▶ [REQUIREMENT]: Please show every line in the entries below that includes the word "peer".

[Collected data]
-- ==== Sys2Proof/Machine/ColOps.lean ====
section
/-! DEFINITION. The collective units at work: the rounds of each operation, what a round carries over the step links, the
arithmetic of ordered and grid-sum reductions, and the end of an operation (R511 to R530). -/
namespace Sys2Proof.Machine
open Sys2Proof

/-! ### Shards (R516) -/

/-- A range of elements: first, and one past the last. -/
abbrev Rng := Nat × Nat

/-- Shard `k` of a range divided among `n` members. -/
def shardOf (n : Nat) (r : Rng) (k : Nat) : Rng :=
  let size := (r.2 - r.1 + 32 * n - 1) / (32 * n) * 32
  (min r.2 (r.1 + k * size), min r.2 (r.1 + (k + 1) * size))

/-- Drop the empty ranges of a list. -/
def liveRngs (rs : List Rng) : List Rng := rs.filter (fun r => decide (r.1 < r.2))

/-- The elements of a list of ranges, in order. -/
def rngElems (rs : List Rng) : List Nat := rs.flatMap (fun r => (List.range (r.2 - r.1)).map (· + r.1))

/-- The 32-element blocks of a list of ranges, by their first element. -/
def rngBlocks (rs : List Rng) : List Nat := rs.flatMap (fun r => (List.range ((r.2 - r.1 + 31) / 32)).map (fun k => r.1 + 32 * k))

/-! ### Rounds -/

/-- What a round carries: exponent words (R260), grid blocks (R259) or elements. -/
inductive CLayer where
  | exps | grid | vals
  deriving DecidableEq, Repr

/-- Work of a round that has no part on the links. -/
inductive CAct where
  | none | quantise | round
  deriving DecidableEq, Repr

/-- One round of an operation: its stage, its phase number, what it carries, the port masks and element ranges of each
direction, whether received data is combined, the rank it must come from, its own work, and the ranges whose results
are then written to DST. -/
structure CRound where
  stage  : Nat
  phase  : Nat
  layer  : CLayer := .vals
  out    : Nat := 0
  inn    : Nat := 0
  send   : List Rng := []
  recv   : List Rng := []
  reduce : Bool := false
  peer   : Option Nat := none
  act    : CAct := .none
  fin    : List Rng := []
  deriving DecidableEq, Repr

/-- A ring that an operation runs along: its size, this member's place, the masks to and from its neighbours and the
predecessor's rank. -/
structure Ring where
  size : Nat
  at_  : Nat
  out  : Nat
  inn  : Nat
  prev : Nat
  deriving DecidableEq, Repr

/-- The place `k` steps before a place of a ring. -/
def Ring.back (g : Ring) (k : Nat) : Nat := (g.at_ + g.size * (k + 1) - k) % g.size

/-- Width and height of a torus; a ring is one row. -/
def cDx (d : BitVec 512) : Nat := if cAlg d = 1 then max 1 (cDimX d) else cMembers d
def cDy (d : BitVec 512) : Nat := if cAlg d = 1 then cMembers d / max 1 (cDimX d) else 1
def cX (d : BitVec 512) (r : Nat) : Nat := r % cDx d
def cY (d : BitVec 512) (r : Nat) : Nat := r / cDx d

/-- The X ring and the Y ring of this member (R513). -/
def xRing (d : BitVec 512) : Ring :=
  let x := cX d (cRank d)
  { size := cDx d, at_ := x, out := cMask d 0, inn := cMask d 1, prev := cY d (cRank d) * cDx d + (x + cDx d - 1) % cDx d }
def yRing (d : BitVec 512) : Ring :=
  let y := cY d (cRank d)
  { size := cDy d, at_ := y, out := cMask d 2, inn := cMask d 3, prev := (y + cDy d - 1) % cDy d * cDx d + cX d (cRank d) }

/-- The rounds of a ring: `k` from 1, each with the data of its place `k` before or after. [DEDUCED, log entry 56] -/
def ringRounds (g : Ring) (f : Nat → CRound) : List CRound :=
  (List.range (g.size - 1)).map (fun t =>
    let r := f (t + 1)
    { r with out := g.out, inn := g.inn, peer := some g.prev })

/-- Reduce-scatter of a range along a ring (R517): the partial sum of a shard ends at the shard's member. -/
def ringReduce (stage : Nat) (layer : CLayer) (g : Ring) (r : Rng) : List CRound :=
  ringRounds g (fun t =>
    { stage := stage, phase := if layer = .exps then 0 else 1, layer := layer, reduce := true,
      send := liveRngs [shardOf g.size r (g.back t)], recv := liveRngs [shardOf g.size r (g.back (t + 1))] })

/-- All-gather along a ring of what each place `k` holds. -/
def ringGather (stage : Nat) (layer : CLayer) (g : Ring) (has : Nat → List Rng) : List CRound :=
  ringRounds g (fun t =>
    { stage := stage, phase := if layer = .exps then 0 else 2, layer := layer,
      send := liveRngs (has (g.back (t - 1))), recv := liveRngs (has (g.back t)),
      fin := if layer = .exps then [] else liveRngs (has (g.back t)) })

/-- A round that only finishes ranges. -/
def finRound (stage phase : Nat) (act : CAct) (rs : List Rng) : CRound :=
  { stage := stage, phase := phase, act := act, fin := liveRngs rs }

/-- The X shard and the shard of this member (R516). -/
def xShard (d : BitVec 512) : Rng := shardOf (cDx d) (0, cCount d) (cX d (cRank d))
def ownShard (d : BitVec 512) : Rng := shardOf (cDy d) (xShard d) (cY d (cRank d))

/-- Reduce-scatter over X then Y, and all-gather over Y then X (R518). [DEDUCED, log entry 56] -/
def meshReduce (d : BitVec 512) (layer : CLayer) : List CRound :=
  ringReduce 1 layer (xRing d) (0, cCount d) ++ ringReduce 2 layer (yRing d) (xShard d)
def meshGather (d : BitVec 512) (layer : CLayer) : List CRound :=
  ringGather 3 layer (yRing d) (fun k => [shardOf (cDy d) (xShard d) k]) ++
  ringGather 4 layer (xRing d) (fun k => [shardOf (cDx d) (0, cCount d) k])

/-- The ports of a mask, each as a mask. -/
def onePorts (m : Nat) : List Nat := (bitsOf 8 m).map (fun n => 2 ^ n)

/-- A tree: partials up, children in ascending port order, then the result down (R519). [DEDUCED, log entry 56] -/
def treeUp (d : BitVec 512) (layer : CLayer) : List CRound :=
  let all : List Rng := [(0, cCount d)]
  let ph := if layer = .exps then 0 else 1
  (onePorts (cMask d 1)).map (fun m => { stage := 1, phase := ph, layer := layer, inn := m, recv := all, reduce := true }) ++
  (if cMask d 0 = 0 then [] else [{ stage := 2, phase := ph, layer := layer, out := cMask d 0, send := all }])
def treeDown (d : BitVec 512) (layer : CLayer) : List CRound :=
  let all : List Rng := [(0, cCount d)]
  let ph := if layer = .exps then 0 else 2
  (if cMask d 0 = 0 then []
   else [{ stage := 3, phase := ph, layer := layer, inn := cMask d 0, recv := all, fin := if layer = .exps then [] else all }]) ++
  (onePorts (cMask d 1)).map (fun m => { stage := 4, phase := ph, layer := layer, out := m, send := all })

/-- Blocks of ALL_TO_ALL: from an origin to a destination. -/
def pairRng (d : BitVec 512) (o t : Nat) : Rng :=
  let k := (o * cMembers d + t) * cCount d
  (k, k + cCount d)

/-- ALL_TO_ALL along X then Y: blocks move on around the ring until their column, then their row, is reached. -/
def exchange (d : BitVec 512) : List CRound :=
  let r := cRank d
  let dx := cDx d
  let dy := cDy d
  let x := xRing d
  let y := yRing d
  let xb := fun (o : Nat) (t : List Nat) => t.flatMap (fun xd => (List.range dy).map (fun yd => pairRng d (cY d r * dx + o) (yd * dx + xd)))
  let yb := fun (o : Nat) (t : List Nat) => t.flatMap (fun yd => (List.range dx).map (fun xo => pairRng d (o * dx + xo) (yd * dx + cX d r)))
  let fin := fun (rs : List Rng) => rs.filter (fun (q : Rng) => cCount d != 0 && q.1 / cCount d % cMembers d == r)
  let go := fun (g : Ring) (first n : Nat) => (List.range n).map (fun j => (g.at_ + first + j) % g.size)
  finRound 1 2 .none [pairRng d r r] ::
  (ringRounds x (fun t =>
    let rs := xb (x.back t) (go x 0 (dx - t))
    { stage := 1, phase := 2, send := liveRngs (xb (x.back (t - 1)) (go x 1 (dx - t))), recv := liveRngs rs, fin := liveRngs (fin rs) }) ++
   ringRounds y (fun t =>
    let rs := yb (y.back t) (go y 0 (dy - t))
    { stage := 2, phase := 2, send := liveRngs (yb (y.back (t - 1)) (go y 1 (dy - t))), recv := liveRngs rs, fin := liveRngs (fin rs) }))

▶ [ANSWER FOR THE TASK]:
  peer   : Option Nat := none
    { r with out := g.out, inn := g.inn, peer := some g.prev })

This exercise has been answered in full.